_Task statement_: Check every line below for the string "inProgress", and copy the lines that contain it.

_Input data_:

-- ==== Sys2Proof/Laws/Step.lean ====
section
/-! SUPPORT. What a step can do, said once (step_cases), and what the choice of a move can be (R131). -/

namespace Sys2Proof.Machine

/-! ## The requests that may be granted -/

theorem grants_mem (idle : Bool) : ∀ (rs : List Request) (r : Request) (rest : List Request),
    (r, rest) ∈ grants idle rs →
      r ∈ rs ∧ (∀ x ∈ rest, x ∈ rs) ∧ (idle = true ∨ r.payload.block = .tfd)
  | [], _, _, h => by simp [grants] at h
  | q :: qs, r, rest, h => by
    simp only [grants, List.mem_append, List.mem_map, Prod.mk.injEq, Prod.exists] at h
    rcases h with h | ⟨x, l, hx, rfl, rfl⟩
    · split at h
      · next hc =>
        simp only [List.mem_singleton, Prod.mk.injEq] at h
        obtain ⟨rfl, rfl⟩ := h
        exact ⟨by simp, fun x hx => by simp [hx], by simpa using hc⟩
      · simp at h
    · obtain ⟨h1, h2, h3⟩ := grants_mem idle qs x l hx
      refine ⟨by simp [h1], fun y hy => ?_, h3⟩
      rcases List.mem_cons.mp hy with rfl | hy
      · simp
      · simp [h2 y hy]

/-- Granting a request leaves every other request held. -/
theorem grants_rest (idle : Bool) : ∀ (rs : List Request) (r : Request) (rest : List Request),
    (r, rest) ∈ grants idle rs → ∀ x ∈ rs, x = r ∨ x ∈ rest
  | [], _, _, h => by simp [grants] at h
  | q :: qs, r, rest, h => by
    simp only [grants, List.mem_append, List.mem_map, Prod.mk.injEq, Prod.exists] at h
    rcases h with h | ⟨x, l, hx, rfl, rfl⟩
    · split at h
      · simp only [List.mem_singleton, Prod.mk.injEq] at h
        obtain ⟨rfl, rfl⟩ := h
        intro x hx; simpa using hx
      · simp at h
    · intro y hy
      rcases List.mem_cons.mp hy with rfl | hy
      · simp
      · rcases grants_rest idle qs x l hx y hy with h | h
        · exact .inl h
        · simp [h]

/-- A free DPE may be granted every held request, each leaving the others held in their order. -/
theorem grants_idle : ∀ rs : List Request,
    grants true rs = (List.range rs.length).map fun k => (rs.getD k ⟨0, .call .init⟩, rs.eraseIdx k)
  | [] => rfl
  | r :: rs => by
    rw [grants, grants_idle rs, List.length_cons, List.range_succ_eq_map]
    simp [List.map_map, Function.comp_def]

/-- While the DPE is not free, a request to it stays held, in its place (R131). -/
theorem grants_held : ∀ (rs : List Request) (r : Request) (rest : List Request), (r, rest) ∈ grants false rs →
    rest.filter (fun x => x.payload.block == .dpe) = rs.filter fun x => x.payload.block == .dpe
  | [], _, _, h => by simp [grants] at h
  | q :: qs, r, rest, h => by
    simp only [grants, Bool.false_or, List.mem_append, List.mem_map, Prod.mk.injEq, Prod.exists] at h
    rcases h with h | ⟨x, l, hx, rfl, rfl⟩
    · split at h
      · next hc =>
        simp only [List.mem_singleton, Prod.mk.injEq] at h
        obtain ⟨rfl, rfl⟩ := h
        simp [show r.payload.block = .tfd by simpa using hc]
      · simp at h
    · simp only [List.filter_cons, grants_held qs x l hx]

/-- While the DPE is not free, every held request to the TFD may be granted (R21, R135): the k-th held request
is the grant whose number is that of the requests to the TFD before it. -/
theorem grants_tfd : ∀ (rs : List Request) (k : Nat) (h : k < rs.length), rs[k].payload.block = .tfd →
    (grants false rs)[(rs.take k).countP fun r => r.payload.block == .tfd]? = some (rs[k], rs.eraseIdx k)
  | [], _, h, _ => by simp at h
  | r :: rs, 0, _, hb => by simp [grants, show r.payload.block = .tfd from hb]
  | r :: rs, k + 1, h, hb => by
    have ih := grants_tfd rs k (by simpa using h) hb
    by_cases hr : r.payload.block = .tfd
    · simp [grants, hr, ih]
    · simp [grants, hr, ih]

/-! ## The choice of a move -/

theorem State.moves_resume (s : State) : Move.resume ∈ s.moves ↔ ∃ p, s.inProgress = some p := by
  simp [State.moves, Option.isSome_iff_exists]

theorem State.moves_grant (s : State) (r : Request) (rest : List Request) :
    Move.grant r rest ∈ s.moves ↔ (r, rest) ∈ grants s.dpeIdle s.requests := by
  simp only [State.moves, List.mem_append, List.mem_map, Move.grant.injEq, Prod.exists]
  constructor
  · rintro (h | ⟨a, b, h, rfl, rfl⟩)
    · split at h <;> simp at h
    · exact h
  · exact fun h => .inr ⟨r, rest, h, rfl, rfl⟩

theorem getD_mod_mem (m : Move) (ms : List Move) (k : Nat) : (m :: ms).getD (k % (ms.length + 1)) m ∈ m :: ms := by
  have hlt : k % (ms.length + 1) < (m :: ms).length := by
    simpa using Nat.mod_lt k (Nat.succ_pos ms.length)
  rw [List.getD_eq_getElem?_getD, List.getElem?_eq_getElem hlt]
  exact List.getElem_mem hlt

/-- A chosen move is one of the open ones; the choice changes the schedule and its counter alone. -/
theorem State.choose_some (s s' : State) (m : Move) (h : s.choose = some (m, s')) :
    m ∈ s.moves ∧ ∃ ks n, s' = s.chosen ks n := by
  cases hm : s.moves with
  | nil => simp [State.choose, hm] at h
  | cons m0 ms =>
    cases hs : s.schedule with
    | cons k ks =>
      simp only [State.choose, hm, hs, Option.some.injEq, Prod.mk.injEq] at h
      exact ⟨h.1 ▸ getD_mod_mem m0 ms k, _, _, h.2.symm⟩
    | nil =>
      cases ms with
      | nil =>
        simp only [State.choose, hm, hs, Option.some.injEq, Prod.mk.injEq] at h
        exact ⟨by simp [h.1], _, _, h.2.symm⟩
      | cons m1 ms =>
        simp only [State.choose, hm, hs, Option.some.injEq, Prod.mk.injEq] at h
        exact ⟨h.1 ▸ getD_mod_mem m0 (m1 :: ms) _, _, _, h.2.symm⟩

theorem State.choose_none (s : State) : s.choose = none ↔ s.moves = [] := by
  unfold State.choose
  split <;> simp_all

/-- The schedule's first entry is the choice (R131). -/
theorem State.choose_schedule (s : State) (m : Move) (ms : List Move) (k : Nat) (ks : List Nat)
    (hm : s.moves = m :: ms) (hs : s.schedule = k :: ks) :
    s.choose = some ((m :: ms).getD (k % (ms.length + 1)) m, s.chosen ks s.freeCount) := by
  simp only [State.choose, hm, hs]

/-- The schedule names the move with its number (R131). -/
theorem State.choose_number (s : State) (k : Nat) (ks : List Nat) (m : Move) (hm : s.moves[k]? = some m)
    (hs : s.schedule = k :: ks) : s.choose = some (m, s.chosen ks s.freeCount) := by
  obtain ⟨hk, he⟩ := List.getElem?_eq_some_iff.mp hm
  cases hmm : s.moves with
  | nil => simp [hmm] at hk
  | cons m0 ms =>
    have hl : k < ms.length + 1 := by simpa [hmm] using hk
    rw [s.choose_schedule m0 ms k ks hmm hs, Nat.mod_eq_of_lt hl, List.getD_eq_getElem?_getD, ← hmm, hm]; rfl

/-- The first move is the choice where the schedule says so, or where it is the only one. -/
theorem State.choose_first (s : State) (m : Move) (ms : List Move) (hm : s.moves = m :: ms)
    (h : s.schedule.head? = some 0 ∨ ms = []) :
    s.choose = some (m, s.chosen s.schedule.tail s.freeCount) := by
  cases hs : s.schedule with
  | nil =>
    rcases h with h | h
    · simp [hs] at h
    · subst h; simp [State.choose, hm, hs]
  | cons k ks =>
    rw [State.choose_schedule s m ms k ks hm hs]
    rcases h with h | h
    · simp [hs] at h; subst h; simp
    · subst h; simp [Nat.mod_one]

/-- On a free DPE granting the first held request is the first move. -/
theorem State.moves_free (s : State) (r : Request) (rest : List Request) (hf : s.free)
    (hq : s.requests = r :: rest) : ∃ ms, s.moves = .grant r rest :: ms ∧ (rest = [] → ms = []) := by
  have := s.dpeIdle_iff.mpr hf
  refine ⟨(grants true rest).map fun x => Move.grant x.1 (r :: x.2), ?_, ?_⟩
  · simp [State.moves, hf.2, this, hq, grants, Function.comp_def]
  · rintro rfl; rfl

/-! ## Steps -/

theorem step_reset (s : State) (h : s.resetAsserted = true) : step s = .next s.resetDpe := by
  simp [step, h]

theorem step_idle (s : State) (hr : s.resetAsserted = false) (h : s.moves = []) : step s = .next s := by
  simp [step, hr, s.choose_none.mpr h]

/-- What a step that answers next can be: a reset, an idle step, the operation in progress going on, or
a granted request whose instruction is executed. -/
theorem step_cases (s t : State) (h : step s = .next t) :
    (s.resetAsserted = true ∧ t = s.resetDpe) ∨
    (s.resetAsserted = false ∧ s.moves = [] ∧ t = s) ∨
    (s.resetAsserted = false ∧ (∃ p, s.inProgress = some p) ∧ ∃ ks n, t = (s.chosen ks n).drive) ∨
    (s.resetAsserted = false ∧ ∃ ks n r rest i, (r, rest) ∈ grants s.dpeIdle s.requests ∧
      r.payload.fetch = .ok i ∧ exec i ((s.chosen ks n).serve rest r.caller) = .next t) := by
  by_cases hr : s.resetAsserted = true
  · rw [step_reset s hr] at h; cases h; exact .inl ⟨hr, rfl⟩
  · right
    rw [Bool.not_eq_true] at hr
    simp only [step, hr, Bool.false_eq_true, if_false] at h
    split at h
    · next hc => cases h; exact .inl ⟨hr, s.choose_none.mp hc, rfl⟩
    · next s' hc =>
      obtain ⟨hm, ks, n, rfl⟩ := s.choose_some _ _ hc
      cases h
      exact .inr (.inl ⟨hr, s.moves_resume.mp hm, ks, n, rfl⟩)
    · next r rest s' hc =>
      obtain ⟨hm, ks, n, rfl⟩ := s.choose_some _ _ hc
      split at h
      · cases h
      · next i hi => exact .inr (.inr ⟨hr, ks, n, r, rest, i, (s.moves_grant r rest).mp hm, hi, h⟩)

/-- A step whose chosen move grants a request. -/
theorem step_grant (s : State) (r : Request) (rest : List Request) (ks : List Nat) (n : Nat)
    (hr : s.resetAsserted = false) (hc : s.choose = some (.grant r rest, s.chosen ks n)) :
    step s = match r.payload.fetch with
      | .error why => .fault why
      | .ok i => exec i ((s.chosen ks n).serve rest r.caller) := by
  cases hf : r.payload.fetch <;> simp [step, hr, hc, hf]

/-- A step whose chosen move goes on with the operation in progress: the first of the moves. -/
theorem step_resume (s : State) (p : InProgress) (hr : s.resetAsserted = false) (hp : s.inProgress = some p)
    (h : s.schedule.head? = some 0 ∨ s.requests = []) :
    step s = .next (s.chosen s.schedule.tail s.freeCount).drive := by
  have hm : s.moves = .resume :: (grants s.dpeIdle s.requests).map fun x => Move.grant x.1 x.2 := by
    simp [State.moves, hp]
  have hc := s.choose_first _ _ hm (h.imp id fun hq => by simp [hq, grants])
  simp [step, hr, hc]

/-! ## What a request carries -/

/-- A request by name carries that operation. -/
theorem Payload.fetch_call (i : Instr) (h : i.isHostOp = true) : (Payload.call i).fetch = .ok i := by
  simp [Payload.fetch, h]

/-- A request with bytes carries what the decoder reads from them. -/
theorem Payload.fetch_encoded (f : Format) (bytes : List Byte) (i : Instr) (h : decodeRow f bytes = .ok i) :
    (Payload.encoded f bytes).fetch = .ok i := by
  simp [Payload.fetch, h]

/-- A request carries an instruction of the block it is for (R58). -/
theorem Payload.fetch_block (p : Payload) (i : Instr) (h : p.fetch = .ok i) : i.block = p.block := by
  cases p with
  | call j =>
    simp only [Payload.fetch] at h
    split at h <;> cases h; rfl
  | encoded f bytes =>
    simp only [Payload.fetch] at h
    split at h <;> cases h
    next hd => exact decodeRow_block f bytes _ hd

end Sys2Proof.Machine
end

_Solution for this problem_:
theorem State.moves_resume (s : State) : Move.resume ∈ s.moves ↔ ∃ p, s.inProgress = some p := by
    (s.resetAsserted = false ∧ (∃ p, s.inProgress = some p) ∧ ∃ ks n, t = (s.chosen ks n).drive) ∨
theorem step_resume (s : State) (p : InProgress) (hr : s.resetAsserted = false) (hp : s.inProgress = some p)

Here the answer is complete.